The paleofauna of the Eocene Okanagan Highlands is comprised of Early Eocene arthropods, vertebrates, plus rare nematodes and molluscs found in geological formations of the northwestern North American Eocene Okanagan Highlands.  The highlands lake bed series' as a whole are considered one of the great Canadian Lagerstätten. The paleofauna represents that of a late Ypresian upland temperate ecosystem immediately after the Paleocene-Eocene thermal maximum, and before the increased cooling of the middle and late Eocene to Oligocene. The fossiliferous deposits of the region were noted as early as 1873, with small amounts of systematic work happening in the 1880-90s on British Columbian sites, and 1920-30s for Washington sites. Focus and more detailed descriptive work on the Okanagan Highlands site started in the last 1970's.  Most of the highlands sites are preserved as compression-impression fossils in "shales", but also includes a rare permineralized biota and an amber biota.

Extent
The  series of lacustrine deposits are located across the Central British Columbia, Canada southeast to northern central Washington state, United States.  grouped informally into "Northern", "Central", and "Southern" sites.  The Northern sites consist of unnamed Ootsa Group formations which outcrop as the "Driftwood shales" near Smithers, British Columbia, the "Horsefly shales", of an unnamed formation and unnamed group which outcrop around Horsefly, British Columbia, and possibly sites now considered lost in the Quesnel, British Columbia area, The Central sites represent Kamloops Group formations with the McAbee Fossil Beds, Tranquille River site and Falkland site, all in the Tranquille Formation, the Quichena site and Stump Lake site in the Coldwater Beds and outcrops of the Chu Chua Formation near Barriere, British Columbia.  The Southern sites include the Princeton Group Allenby Formation sites surrounding Princeton, British Columbia, such as "Nine Mile Creek", "One Mile Creek", "Pleasant Valley", "Thomas Ranch", "Vermilian Bluffs", and "Whipsaw Creek". The Penticton Groups Kettle River, Marama and Marron Formations in the Boundary District along the Canada-United States border are closely correlated with the Klondike Mountain Formation across the boarder. The most southerly of the Okanagan Highlands lakes, the Klondike Mountain Formation in Northern Ferry County, Washington include the "Boot Hill site", "Corner Lot site", "Gold Mountain site", "Knob Hill site", and "Mount Elizabeth site".

There is debate as to the affiliation of the, potentially lost, Quesnel sites with the Greater Okanagan Highlands.  Archibald et al (2018) in a monograph of the Highlands Hymenoptera families included them as part of the series.  However the certainty for the placement was questioned earlier by Eberle et al. (2017) and Archibald and Cannings (2022) who opted to tentatively exclude Quesnel from the highlands while discussing the history of field colleting in the region.

Paleofauna

The Okanagan highlands represent a snapshot of lake, wetlands, and montane forest animal life which existed approximately  after the Cretaceous–Paleogene extinction event.  The temperate upland lakes hosted insects, fish, birds, and mammals with the notably well preserved megafossils often retaining insect colour patterns, gnat wing membrane hairs, and whole bird feathers.
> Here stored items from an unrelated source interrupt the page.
-- ==== Sys2Proof/Machine/Ledger.lean ====
section
/-! DEFINITION. The twin's ledger on the side that receives: staging and applying groups, mirror frames, EVICT and RECALL,
REFETCH and RESEND (15 R417 to R424, 16 R453). -/

namespace Sys2Proof.Machine

/-! ### Numbers of the partner (R417) -/

/-- Whether deltas are received. -/
def State.receives (s : State) : Bool :=
  s.twinOn && (s.twin.st = .syncing || s.twin.st = .paired || s.twin.st = .suspect)

/-- The local frame that mirrors a partner frame; none where it has no mirror. -/
def State.mirrorOf (s : State) (f : Nat) : Option Nat :=
  if s.mirrored ∧ frameLocal f < s.mirrorFrames ∧ s.hasTile (frameTile f) ∧ !s.twin.deadTiles.contains (frameTile f) then
    some (frameNum (frameTile f) (s.ownFrames + frameLocal f)) else none

/-- The local cold record that mirrors a partner's: its index. -/
def State.mirrorRecord (s : State) (r : Nat) : Nat := s.coldSlots / 2 + r

/-- The map key of an entry of a mirror block. -/
def mirrorKey (t b slot : Nat) : Nat := mapKey t (524288 + b % 524288) slot

/-- Whether a mirror block is the interior block of a partner stream (08 R236). -/
def State.mirrorInner (s : State) (t b : Nat) : Bool :=
  s.store.dir.any (fun p => !ownRow s.twin.role (p.1 / 256) && p.2.valid && p.2.depth && decide (p.2.root = 524288 + b % 524288) &&
    decide (s.homeTile p.2.layer (p.1 / 256) (p.1 % 256) = t))

/-- A mirrored map entry, its numbers rewritten (R417). -/
def State.mirrorEntry (s : State) (t b w : Nat) : MapEntry :=
  if !bit w 24 then .empty
  else if bit w 25 then .cold (8388608 * t + s.mirrorRecord (bits w 22 0))
  else if s.mirrorInner t b then .inner (524288 + bits w 18 0)
  else match s.mirrorOf (bits w 23 0) with
    | some f => .frame f
    | none => .lost

/-- A mirrored directory entry, its ROOT rewritten. -/
def State.mirrorDir (s : State) (w : Nat) : DirEntry :=
  let d := dirOfWord w
  if s.twin.mode = 2 then (if d.hasRoot then { d with root := 524288 + d.root % 524288 } else d)
  else { d with root := 0, pages := 0, hasRoot := false }

/-! ### Mirror frames (R418, R420) -/

/-- A field of the sidecar of a mirror frame. -/
def Frame.side (x : Frame) (off n : Nat) : Nat :=
  ofLe ((List.range n).map (fun i => tget 0#8 x.raw (65536 + off + i)))

/-- The slot that a byte of a mirror frame belongs to, by its format: none for header, summaries and bytes of no slot. -/
def Frame.slotAt (x : Frame) (off : Nat) : Option Nat :=
  let f : PageFmt := { x.page.fmt with hd := x.side 4 2 }
  let t := x.side 6 2
  let at_ (o w : Nat) : Option Nat := if w = 0 ∨ t = 0 ∨ 2 * t * w ≤ o then none else some (o / w % t)
  if off < 65536 then at_ off f.rowBytes
  else if off - 65536 < 64 + 8 * f.hd then none
  else at_ (off - 65536 - (64 + 8 * f.hd)) f.blocks

/-- Whether BYTES may be written on arrival: into a frame whose shadow is FREE, or at slots at or above the shadow
VALID_ROWS (R420). -/
def Frame.takesBytes (x : Frame) (off n : Nat) : Bool :=
  x.shadowSt = .free || (List.range n).all (fun i => match x.slotAt (off + i) with | some k => decide (x.shadowRows ≤ k) | none => false)

/-- Writes bytes into a mirror frame. -/
def State.mirrorBytes (s : State) (m off : Nat) (bs : List Byte) : State :=
  let x := s.frame m
  if x.st = .mirror then s.setFrame m { x.next with raw := putRaw x.raw off (bs.take (frameBytes - off)) } else s

/-- The state of a shadow by its STATE code: a code of no shadow state clears it. -/
def shadowStOf (n : Nat) : FrameSt :=
  match frameStOf n with
  | .priv => .priv
  | .shared => .shared
  | .isSealed => .isSealed
  | .bad => .bad
  | _ => .free

/-- Updates a shadow; a frame whose shadow becomes SEALED is checked, and its page asked for when it fails (R424). -/
def State.mirrorShadow (s : State) (m w ref : Nat) : State :=
  let x := s.frame m
  let st := shadowStOf (bits w 3 0)
  let s := if st = .free then { s with errs := { s.errs with resending := s.errs.resending.erase m } } else s
  let y : Frame := if st = .free then { x.clearMirror with st := x.st } else
    { x.next with shadowSt := st, shadowRef := ref, shadowRows := bits w 22 12, published := bit w 23, cls := bits w 25 24
                  reserve := bit w 26, page := { fmt := { fmt := bits w 7 4, layout := bits w 9 8, block := bits w 11 10 } } }
  let s := s.setFrame m y
  if x.st = .mirror ∧ st = .isSealed ∧ x.shadowSt ≠ .isSealed ∧ !s.store.migs.any (fun g => g.frame = m) ∧ !bytesGood y.bytes then
    (s.bumpTile (frameTile m) 0x148 1).askResend m
  else s

/-- Copies a mirror frame into another as 10 R279 copies rows. -/
def State.mirrorCopy (s : State) (a b rows : Nat) : State :=
  let p := pageOfBytes (s.frame a).bytes
  let q : Page := { p with k := p.k.take rows, v := p.v.take rows, isSealed := false, published := false, sealGen := 0#32
                           prefixHash := 0#64, checksum := 0#32 }
  let x := s.frame b
  if x.st = .mirror then s.setFrame b { x.next with raw := rawOf (q.dataBytes ++ q.sidecarBytes) } else s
In some cases the fine detail preservation of soft parts allows for the preservation of internal anatomy.

Archibald and Makarkin (2006) suggested the disjunct distribution of genera between the Danish western Limfjord coasts Fur Formation and the Okanagan highlands may have been enabled by rising crust elevations in the northern Atlantic region and subsequent increase in landmass during the Late Paleocene which linked Northern Europe with Greenland until at least the Early Eocene. Several land bridge routes may have acted as migration corridors for biotic interchange, the northern De Geer land bridge from Fennoscandia to North America via northern Greenland, and the southern Thulean land bridge from northern Britain though the Faroe Islands and then Greenland and North America.  Several insect genera share disjunct distributions between the highlands and Limfjord including the mecopteran Cimbrophlebia, the giant lacewing Palaeopsychops, the green lacewing Protochrysa, the bull dog ant Ypresiomyrma.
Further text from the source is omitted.